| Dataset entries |
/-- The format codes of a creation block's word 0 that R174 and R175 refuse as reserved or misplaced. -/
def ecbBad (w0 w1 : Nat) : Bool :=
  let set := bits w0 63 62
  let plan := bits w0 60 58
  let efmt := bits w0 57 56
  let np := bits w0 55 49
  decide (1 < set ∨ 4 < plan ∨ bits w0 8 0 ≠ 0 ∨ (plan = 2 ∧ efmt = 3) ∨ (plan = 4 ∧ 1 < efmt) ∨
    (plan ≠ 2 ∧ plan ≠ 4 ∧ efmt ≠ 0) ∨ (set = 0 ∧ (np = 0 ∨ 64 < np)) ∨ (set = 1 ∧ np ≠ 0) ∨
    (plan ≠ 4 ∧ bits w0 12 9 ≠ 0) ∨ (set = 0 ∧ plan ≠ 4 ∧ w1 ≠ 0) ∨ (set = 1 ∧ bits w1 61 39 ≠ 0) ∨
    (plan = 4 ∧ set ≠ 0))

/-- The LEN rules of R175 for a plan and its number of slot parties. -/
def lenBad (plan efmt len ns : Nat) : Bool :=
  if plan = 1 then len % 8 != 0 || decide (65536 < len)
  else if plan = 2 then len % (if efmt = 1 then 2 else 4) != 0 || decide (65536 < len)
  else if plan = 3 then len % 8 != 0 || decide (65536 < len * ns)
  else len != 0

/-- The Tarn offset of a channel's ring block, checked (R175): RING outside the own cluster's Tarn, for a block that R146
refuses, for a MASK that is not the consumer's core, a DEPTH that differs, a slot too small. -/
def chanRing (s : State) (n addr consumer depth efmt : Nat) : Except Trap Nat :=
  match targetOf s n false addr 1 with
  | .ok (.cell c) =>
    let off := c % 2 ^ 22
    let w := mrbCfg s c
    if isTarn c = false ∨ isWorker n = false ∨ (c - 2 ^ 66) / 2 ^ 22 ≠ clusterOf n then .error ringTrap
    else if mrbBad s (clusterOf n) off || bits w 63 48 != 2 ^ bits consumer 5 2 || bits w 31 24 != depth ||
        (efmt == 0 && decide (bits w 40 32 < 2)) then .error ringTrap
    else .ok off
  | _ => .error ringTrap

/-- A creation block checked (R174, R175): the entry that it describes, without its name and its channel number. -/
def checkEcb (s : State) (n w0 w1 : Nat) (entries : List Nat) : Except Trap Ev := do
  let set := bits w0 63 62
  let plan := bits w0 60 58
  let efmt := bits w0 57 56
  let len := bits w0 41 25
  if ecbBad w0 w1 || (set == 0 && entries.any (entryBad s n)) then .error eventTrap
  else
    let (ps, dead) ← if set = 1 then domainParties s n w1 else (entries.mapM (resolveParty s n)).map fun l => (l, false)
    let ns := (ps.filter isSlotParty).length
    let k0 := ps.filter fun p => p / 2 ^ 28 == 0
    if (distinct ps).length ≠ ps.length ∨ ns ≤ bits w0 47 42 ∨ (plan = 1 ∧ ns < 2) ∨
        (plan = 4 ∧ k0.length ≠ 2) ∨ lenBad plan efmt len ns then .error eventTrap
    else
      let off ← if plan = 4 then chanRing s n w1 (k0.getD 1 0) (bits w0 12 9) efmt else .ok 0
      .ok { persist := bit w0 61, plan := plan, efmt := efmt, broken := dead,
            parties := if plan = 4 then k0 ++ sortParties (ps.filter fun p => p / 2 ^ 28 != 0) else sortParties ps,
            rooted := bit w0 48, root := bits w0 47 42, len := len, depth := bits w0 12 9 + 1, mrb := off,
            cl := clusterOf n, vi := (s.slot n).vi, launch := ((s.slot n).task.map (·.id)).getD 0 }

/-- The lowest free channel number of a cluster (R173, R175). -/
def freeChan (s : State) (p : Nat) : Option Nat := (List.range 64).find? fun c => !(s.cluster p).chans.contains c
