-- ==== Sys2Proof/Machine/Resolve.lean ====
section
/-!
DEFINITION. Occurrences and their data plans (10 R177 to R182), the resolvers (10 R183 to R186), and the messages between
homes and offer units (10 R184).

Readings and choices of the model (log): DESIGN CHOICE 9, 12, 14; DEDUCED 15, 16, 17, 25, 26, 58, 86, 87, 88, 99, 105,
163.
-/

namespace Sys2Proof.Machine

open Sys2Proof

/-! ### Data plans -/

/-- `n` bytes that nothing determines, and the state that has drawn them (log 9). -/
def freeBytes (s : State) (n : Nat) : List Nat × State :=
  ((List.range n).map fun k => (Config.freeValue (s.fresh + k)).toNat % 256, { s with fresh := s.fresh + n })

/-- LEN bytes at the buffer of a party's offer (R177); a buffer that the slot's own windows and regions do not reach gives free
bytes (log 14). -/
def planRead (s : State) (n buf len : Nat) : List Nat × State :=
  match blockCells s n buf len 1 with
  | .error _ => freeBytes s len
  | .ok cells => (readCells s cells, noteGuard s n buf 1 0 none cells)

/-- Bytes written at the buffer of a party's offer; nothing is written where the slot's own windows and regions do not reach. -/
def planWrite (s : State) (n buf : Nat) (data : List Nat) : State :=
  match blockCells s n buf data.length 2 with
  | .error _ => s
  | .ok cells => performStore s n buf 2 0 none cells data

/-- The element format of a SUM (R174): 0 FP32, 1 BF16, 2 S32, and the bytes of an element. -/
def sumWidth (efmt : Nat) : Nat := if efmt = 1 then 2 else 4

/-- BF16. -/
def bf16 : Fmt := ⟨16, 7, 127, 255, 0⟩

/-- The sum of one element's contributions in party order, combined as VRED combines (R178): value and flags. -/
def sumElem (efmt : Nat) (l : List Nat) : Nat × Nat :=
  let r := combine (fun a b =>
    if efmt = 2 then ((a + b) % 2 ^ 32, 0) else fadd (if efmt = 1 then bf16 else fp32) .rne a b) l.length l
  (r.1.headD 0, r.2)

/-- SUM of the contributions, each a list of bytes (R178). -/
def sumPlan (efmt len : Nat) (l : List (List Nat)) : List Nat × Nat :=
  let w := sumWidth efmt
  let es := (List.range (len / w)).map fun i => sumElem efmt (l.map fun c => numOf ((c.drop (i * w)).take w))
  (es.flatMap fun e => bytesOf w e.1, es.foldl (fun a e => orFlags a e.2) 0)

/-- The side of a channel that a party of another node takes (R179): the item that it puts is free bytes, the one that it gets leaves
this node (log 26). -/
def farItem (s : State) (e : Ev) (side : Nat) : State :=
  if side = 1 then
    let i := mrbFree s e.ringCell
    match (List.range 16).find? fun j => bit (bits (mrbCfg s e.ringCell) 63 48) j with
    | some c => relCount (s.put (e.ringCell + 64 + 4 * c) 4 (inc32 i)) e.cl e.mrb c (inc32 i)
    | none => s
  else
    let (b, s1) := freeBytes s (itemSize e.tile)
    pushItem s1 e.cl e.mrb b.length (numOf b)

| Work to complete |
Restate each record exactly as written.

| Worked solution |
/-- The format codes of a creation block's word 0 that R174 and R175 refuse as reserved or misplaced. -/
def ecbBad (w0 w1 : Nat) : Bool :=
  let set := bits w0 63 62
  let plan := bits w0 60 58
  let efmt := bits w0 57 56
  let np := bits w0 55 49
  decide (1 < set ∨ 4 < plan ∨ bits w0 8 0 ≠ 0 ∨ (plan = 2 ∧ efmt = 3) ∨ (plan = 4 ∧ 1 < efmt) ∨
    (plan ≠ 2 ∧ plan ≠ 4 ∧ efmt ≠ 0) ∨ (set = 0 ∧ (np = 0 ∨ 64 < np)) ∨ (set = 1 ∧ np ≠ 0) ∨
    (plan ≠ 4 ∧ bits w0 12 9 ≠ 0) ∨ (set = 0 ∧ plan ≠ 4 ∧ w1 ≠ 0) ∨ (set = 1 ∧ bits w1 61 39 ≠ 0) ∨
    (plan = 4 ∧ set ≠ 0))

/-- The LEN rules of R175 for a plan and its number of slot parties. -/
def lenBad (plan efmt len ns : Nat) : Bool :=
  if plan = 1 then len % 8 != 0 || decide (65536 < len)
  else if plan = 2 then len % (if efmt = 1 then 2 else 4) != 0 || decide (65536 < len)
  else if plan = 3 then len % 8 != 0 || decide (65536 < len * ns)
  else len != 0

/-- The Tarn offset of a channel's ring block, checked (R175): RING outside the own cluster's Tarn, for a block that R146
refuses, for a MASK that is not the consumer's core, a DEPTH that differs, a slot too small. -/
def chanRing (s : State) (n addr consumer depth efmt : Nat) : Except Trap Nat :=
  match targetOf s n false addr 1 with
  | .ok (.cell c) =>
    let off := c % 2 ^ 22
    let w := mrbCfg s c
    if isTarn c = false ∨ isWorker n = false ∨ (c - 2 ^ 66) / 2 ^ 22 ≠ clusterOf n then .error ringTrap
    else if mrbBad s (clusterOf n) off || bits w 63 48 != 2 ^ bits consumer 5 2 || bits w 31 24 != depth ||
        (efmt == 0 && decide (bits w 40 32 < 2)) then .error ringTrap
    else .ok off
  | _ => .error ringTrap

/-- A creation block checked (R174, R175): the entry that it describes, without its name and its channel number. -/
def checkEcb (s : State) (n w0 w1 : Nat) (entries : List Nat) : Except Trap Ev := do
  let set := bits w0 63 62
  let plan := bits w0 60 58
  let efmt := bits w0 57 56
  let len := bits w0 41 25
  if ecbBad w0 w1 || (set == 0 && entries.any (entryBad s n)) then .error eventTrap
  else
    let (ps, dead) ← if set = 1 then domainParties s n w1 else (entries.mapM (resolveParty s n)).map fun l => (l, false)
    let ns := (ps.filter isSlotParty).length
    let k0 := ps.filter fun p => p / 2 ^ 28 == 0
    if (distinct ps).length ≠ ps.length ∨ ns ≤ bits w0 47 42 ∨ (plan = 1 ∧ ns < 2) ∨
        (plan = 4 ∧ k0.length ≠ 2) ∨ lenBad plan efmt len ns then .error eventTrap
    else
      let off ← if plan = 4 then chanRing s n w1 (k0.getD 1 0) (bits w0 12 9) efmt else .ok 0
      .ok { persist := bit w0 61, plan := plan, efmt := efmt, broken := dead,
            parties := if plan = 4 then k0 ++ sortParties (ps.filter fun p => p / 2 ^ 28 != 0) else sortParties ps,
            rooted := bit w0 48, root := bits w0 47 42, len := len, depth := bits w0 12 9 + 1, mrb := off,
            cl := clusterOf n, vi := (s.slot n).vi, launch := ((s.slot n).task.map (·.id)).getD 0 }

/-- The lowest free channel number of a cluster (R173, R175). -/
def freeChan (s : State) (p : Nat) : Option Nat := (List.range 64).find? fun c => !(s.cluster p).chans.contains c
-- ==== Sys2Proof/Machine/Resolve.lean ====
section
/-!
DEFINITION. Occurrences and their data plans (10 R177 to R182), the resolvers (10 R183 to R186), and the messages between
homes and offer units (10 R184).

Readings and choices of the model (log): DESIGN CHOICE 9, 12, 14; DEDUCED 15, 16, 17, 25, 26, 58, 86, 87, 88, 99, 105,
163.
-/

namespace Sys2Proof.Machine

open Sys2Proof

/-! ### Data plans -/

/-- `n` bytes that nothing determines, and the state that has drawn them (log 9). -/
def freeBytes (s : State) (n : Nat) : List Nat × State :=
  ((List.range n).map fun k => (Config.freeValue (s.fresh + k)).toNat % 256, { s with fresh := s.fresh + n })

/-- LEN bytes at the buffer of a party's offer (R177); a buffer that the slot's own windows and regions do not reach gives free
bytes (log 14). -/
def planRead (s : State) (n buf len : Nat) : List Nat × State :=
  match blockCells s n buf len 1 with
  | .error _ => freeBytes s len
  | .ok cells => (readCells s cells, noteGuard s n buf 1 0 none cells)

/-- Bytes written at the buffer of a party's offer; nothing is written where the slot's own windows and regions do not reach. -/
def planWrite (s : State) (n buf : Nat) (data : List Nat) : State :=
  match blockCells s n buf data.length 2 with
  | .error _ => s
  | .ok cells => performStore s n buf 2 0 none cells data

/-- The element format of a SUM (R174): 0 FP32, 1 BF16, 2 S32, and the bytes of an element. -/
def sumWidth (efmt : Nat) : Nat := if efmt = 1 then 2 else 4

/-- BF16. -/
def bf16 : Fmt := ⟨16, 7, 127, 255, 0⟩

/-- The sum of one element's contributions in party order, combined as VRED combines (R178): value and flags. -/
def sumElem (efmt : Nat) (l : List Nat) : Nat × Nat :=
  let r := combine (fun a b =>
    if efmt = 2 then ((a + b) % 2 ^ 32, 0) else fadd (if efmt = 1 then bf16 else fp32) .rne a b) l.length l
  (r.1.headD 0, r.2)

/-- SUM of the contributions, each a list of bytes (R178). -/
def sumPlan (efmt len : Nat) (l : List (List Nat)) : List Nat × Nat :=
  let w := sumWidth efmt
  let es := (List.range (len / w)).map fun i => sumElem efmt (l.map fun c => numOf ((c.drop (i * w)).take w))
  (es.flatMap fun e => bytesOf w e.1, es.foldl (fun a e => orFlags a e.2) 0)

/-- The side of a channel that a party of another node takes (R179): the item that it puts is free bytes, the one that it gets leaves
this node (log 26). -/
def farItem (s : State) (e : Ev) (side : Nat) : State :=
  if side = 1 then
    let i := mrbFree s e.ringCell
    match (List.range 16).find? fun j => bit (bits (mrbCfg s e.ringCell) 63 48) j with
    | some c => relCount (s.put (e.ringCell + 64 + 4 * c) 4 (inc32 i)) e.cl e.mrb c (inc32 i)
    | none => s
  else
    let (b, s1) := freeBytes s (itemSize e.tile)
    pushItem s1 e.cl e.mrb b.length (numOf b)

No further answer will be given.